→ **Aim of the exercise**
When a line of the entries contains the word "execGetMeasurements", report that line.

→ **Material provided**
....................

-- ==== Sys2Proof/Laws/WithinSecurity.lean ====
section
/-!
SUPPORT. What the operations of Machine/Security.lean leave alone.
-/

namespace Sys2Proof.Machine

open Sys2Proof

variable {rch : Reach} {s0 : State}

theorem fixMeasurements_within (s : State) (h : Within rch s0 s) [wsec : May rch.sec] : Within rch s0 (State.fixMeasurements s) := by
  unfold State.fixMeasurements
  repeat' first
    | with_reducible assumption
    | with_reducible exact Within.lit_sec
    | with_reducible refine Within.lit_sec ?_

theorem setConn_within (s : State) (h : Within rch s0 s) (x : Transport) (c : SpdmConn) [wsec : May rch.sec] : Within rch s0 (State.setConn s x c) := by
  unfold State.setConn
  repeat' first
    | with_reducible assumption
    | with_reducible exact Within.lit_sec
    | with_reducible refine Within.lit_sec ?_

theorem spdm_within (s : State) (h : Within rch s0 s) (x : Transport) (ok : Bool) (eff : State → State)
    (he : ∀ t, Within rch s0 t → Within rch s0 (eff t)) : Within rch s0 (State.spdm s x ok eff) := by
  unfold State.spdm
  split
  · exact h
  · split
    · exact he _ h
    · exact h.emit _

theorem execGetVersion_within (s : State) (h : Within rch s0 s) (x : Transport) [wsec : May rch.sec] : WithinOut rch s0 (execGetVersion x s) := by
  unfold execGetVersion
  repeat' first
    | with_reducible assumption
    | with_reducible apply Within.next
    | with_reducible apply Within.emit
    | with_reducible apply spdm_within
    | with_reducible apply setConn_within
    | intro _ _
    | with_reducible exact Within.lit_sec
    | with_reducible refine Within.lit_sec ?_

theorem execGetCapabilities_within (s : State) (h : Within rch s0 s) (x : Transport) [wsec : May rch.sec] : WithinOut rch s0 (execGetCapabilities x s) := by
  unfold execGetCapabilities
  repeat' first
    | with_reducible assumption
    | with_reducible apply Within.next
    | with_reducible apply Within.emit
    | with_reducible apply spdm_within
    | with_reducible apply setConn_within
    | intro _ _
    | with_reducible exact Within.lit_sec
    | with_reducible refine Within.lit_sec ?_

theorem execNegotiateAlgorithms_within (s : State) (h : Within rch s0 s) (x : Transport) (offered : AlgOffer) [wsec : May rch.sec] : WithinOut rch s0 (execNegotiateAlgorithms x offered s) := by
  unfold execNegotiateAlgorithms
  repeat' first
    | with_reducible assumption
    | with_reducible apply Within.next
    | with_reducible apply Within.emit
    | with_reducible apply spdm_within
    | with_reducible apply setConn_within
    | intro _ _
    | with_reducible exact Within.lit_sec
    | with_reducible refine Within.lit_sec ?_
    | extract_lets

theorem execGetDigests_within (s : State) (h : Within rch s0 s) (x : Transport) : WithinOut rch s0 (execGetDigests x s) := by
  unfold execGetDigests
  repeat' first
    | with_reducible assumption
    | with_reducible apply Within.next
    | with_reducible apply Within.emit
    | with_reducible apply spdm_within
    | with_reducible refine Within.foldl _ ?_ _ fun _ _ _ => ?_
    | intro _ _
    | extract_lets

theorem execGetCertificate_within (s : State) (h : Within rch s0 s) (x : Transport) (slot : Fin 8) (off : Nat) (len : Nat) : WithinOut rch s0 (execGetCertificate x slot off len s) := by
  unfold execGetCertificate
  repeat' first
    | with_reducible assumption
    | with_reducible apply Within.next
    | with_reducible apply Within.emit
    | with_reducible apply spdm_within
    | intro _ _

theorem execChallenge_within (s : State) (h : Within rch s0 s) (x : Transport) (slot : Fin 8) (nonce : List Byte) : WithinOut rch s0 (execChallenge x slot nonce s) := by
  unfold execChallenge
  repeat' first
    | with_reducible assumption
    | with_reducible apply Within.next
    | with_reducible apply Within.emit
    | with_reducible apply spdm_within
    | intro _ _
    | with_reducible exact Within.lit
    | with_reducible refine Within.lit ?_
    | extract_lets

theorem execGetMeasurements_within (s : State) (h : Within rch s0 s) (x : Transport) (index : BitVec 8) (signed : Bool) : WithinOut rch s0 (execGetMeasurements x index signed s) := by
  unfold execGetMeasurements
  repeat' first
    | with_reducible assumption
    | (with_reducible apply Within.ite <;> intro _)
    | with_reducible apply Within.next
    | with_reducible apply Within.emit
    | with_reducible apply spdm_within
    | intro _ _
    | extract_lets
    | split

theorem execKeyExchange_within (s : State) (h : Within rch s0 s) (x : Transport) (slot : Fin 8) (share : List Byte) [wsec : May rch.sec] : WithinOut rch s0 (execKeyExchange x slot share s) := by
  unfold execKeyExchange
  repeat' first
    | with_reducible assumption
    | with_reducible apply Within.next
    | with_reducible apply Within.emit
    | with_reducible apply spdm_within
    | with_reducible apply setConn_within
    | intro _ _
    | with_reducible exact Within.lit_sec
    | with_reducible refine Within.lit_sec ?_
    | extract_lets

theorem execFinish_within (s : State) (h : Within rch s0 s) (x : Transport) (session : Fin 4) (verify : List Byte) [wsec : May rch.sec] : WithinOut rch s0 (execFinish x session verify s) := by
  unfold execFinish
  apply Within.next
  extract_lets
  split
  · exact spdm_within _ h _ _ _ fun t ht => ht
  · split
    · exact h
    · split
      · exact (setConn_within _ h _ _).emit _
      · exact (setConn_within _ h _ _).emit _

theorem execKeyUpdate_within (s : State) (h : Within rch s0 s) (x : Transport) (session : Fin 4) [wsec : May rch.sec] : WithinOut rch s0 (execKeyUpdate x session s) := by
  unfold execKeyUpdate
  repeat' first
    | with_reducible assumption
    | with_reducible apply Within.next
    | with_reducible apply Within.emit
    | with_reducible apply spdm_within
    | with_reducible apply setConn_within
    | intro _ _
    | with_reducible exact Within.lit_sec
    | with_reducible refine Within.lit_sec ?_

theorem execHeartbeat_within (s : State) (h : Within rch s0 s) (x : Transport) (session : Fin 4) : WithinOut rch s0 (execHeartbeat x session s) := by
  unfold execHeartbeat
  repeat' first
    | with_reducible assumption
    | with_reducible apply Within.next
    | with_reducible apply Within.emit
    | with_reducible apply spdm_within
    | intro _ _

theorem execEndSession_within (s : State) (h : Within rch s0 s) (x : Transport) (session : Fin 4) [wsec : May rch.sec] : WithinOut rch s0 (execEndSession x session s) := by
  unfold execEndSession
  repeat' first
    | with_reducible assumption
    | with_reducible apply Within.next
    | with_reducible apply Within.emit
    | with_reducible apply spdm_within
    | with_reducible apply setConn_within
    | intro _ _

theorem execGetCsr_within (s : State) (h : Within rch s0 s) (x : Transport) (session : Option (Fin 4)) : WithinOut rch s0 (execGetCsr x session s) := by
  unfold execGetCsr
  repeat' first
    | with_reducible assumption
    | with_reducible apply Within.next
    | with_reducible apply Within.emit
    | with_reducible apply spdm_within
    | intro _ _

theorem execSetCertificate_within (s : State) (h : Within rch s0 s) (x : Transport) (session : Option (Fin 4)) (slot : Fin 8) (chain : List Byte) [wsec : May rch.sec] : WithinOut rch s0 (execSetCertificate x session slot chain s) := by
  unfold execSetCertificate
  repeat' first
    | with_reducible assumption
    | with_reducible apply Within.next
    | with_reducible apply Within.emit
    | with_reducible apply spdm_within
    | intro _ _
    | with_reducible exact Within.lit_sec
    | with_reducible refine Within.lit_sec ?_

theorem execIdeKm_within (s : State) (h : Within rch s0 s) (x : Transport) (session : Option (Fin 4)) (stream : Fin 8)
    (key : List Byte) : WithinOut rch s0 (execIdeKm x session stream key s) := by
  unfold execIdeKm
  apply Within.next
  split
  · exact spdm_within _ h _ _ _ fun t ht => (ht.updPort _ _).emit _
  · exact spdm_within _ h _ _ _ fun t ht => ht

theorem execRequestUpdate_within (s : State) (h : Within rch s0 s) (agent : UpdateAgent) [wboot : May rch.boot] : WithinOut rch s0 (execRequestUpdate agent s) := by
  unfold execRequestUpdate
  repeat' first
    | with_reducible assumption
    | (with_reducible apply Within.ite <;> intro _)
    | with_reducible apply Within.next
    | with_reducible apply Within.emit
    | with_reducible exact Within.lit_boot
    | extract_lets
    | split
    | with_reducible refine Within.lit_boot ?_

theorem execFirmwareImageWrite_within (s : State) (h : Within rch s0 s) (off : Nat) (data : List Byte) (last : Bool) [wboot : May rch.boot] : WithinOut rch s0 (execFirmwareImageWrite off data last s) := by
  unfold execFirmwareImageWrite
  repeat' first
    | with_reducible assumption
    | (with_reducible apply Within.ite <;> intro _)
    | with_reducible apply Within.next
    | with_reducible apply Within.emit
    | with_reducible exact Within.lit_boot
    | extract_lets
    | split
    | with_reducible refine Within.lit_boot ?_

theorem execActivateFirmware_within (s : State) (h : Within rch s0 s) [wboot : May rch.boot] : WithinOut rch s0 (execActivateFirmware s) := by
  unfold execActivateFirmware
  repeat' first
    | with_reducible assumption
    | (with_reducible apply Within.ite <;> intro _)
    | with_reducible apply Within.next
    | with_reducible apply Within.emit
    | with_reducible exact Within.lit_boot
    | split
    | with_reducible refine Within.lit_boot ?_

theorem execGetSensorReading_within (s : State) (h : Within rch s0 s) (n : Sensor) : WithinOut rch s0 (execGetSensorReading n s) := by
  unfold execGetSensorReading
  repeat' first
    | with_reducible assumption
    | (with_reducible apply Within.ite <;> intro _)
    | with_reducible apply Within.next
    | with_reducible apply Within.emit
    | with_reducible exact Within.lit
    | extract_lets
    | split
    | with_reducible refine Within.lit ?_

theorem execSetdasa_within (s : State) (h : Within rch s0 s) (addr : BitVec 7) [wpwr : May rch.pwr] : WithinOut rch s0 (execSetdasa addr s) := by
  unfold execSetdasa
  repeat' first
    | with_reducible assumption
    | (with_reducible apply Within.ite <;> intro _)
    | with_reducible apply Within.next
    | with_reducible exact Within.lit_pwr
    | split
    | with_reducible refine Within.lit_pwr ?_

theorem execRstdaa_within (s : State) (h : Within rch s0 s) [wpwr : May rch.pwr] : WithinOut rch s0 (execRstdaa s) := by
  unfold execRstdaa
  repeat' first
    | with_reducible assumption
    | with_reducible apply Within.next
    | with_reducible exact Within.lit_pwr
    | with_reducible refine Within.lit_pwr ?_

end Sys2Proof.Machine
end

....................

→ **Result of the task**
theorem execGetMeasurements_within (s : State) (h : Within rch s0 s) (x : Transport) (index : BitVec 8) (signed : Bool) : WithinOut rch s0 (execGetMeasurements x index signed s) := by
  unfold execGetMeasurements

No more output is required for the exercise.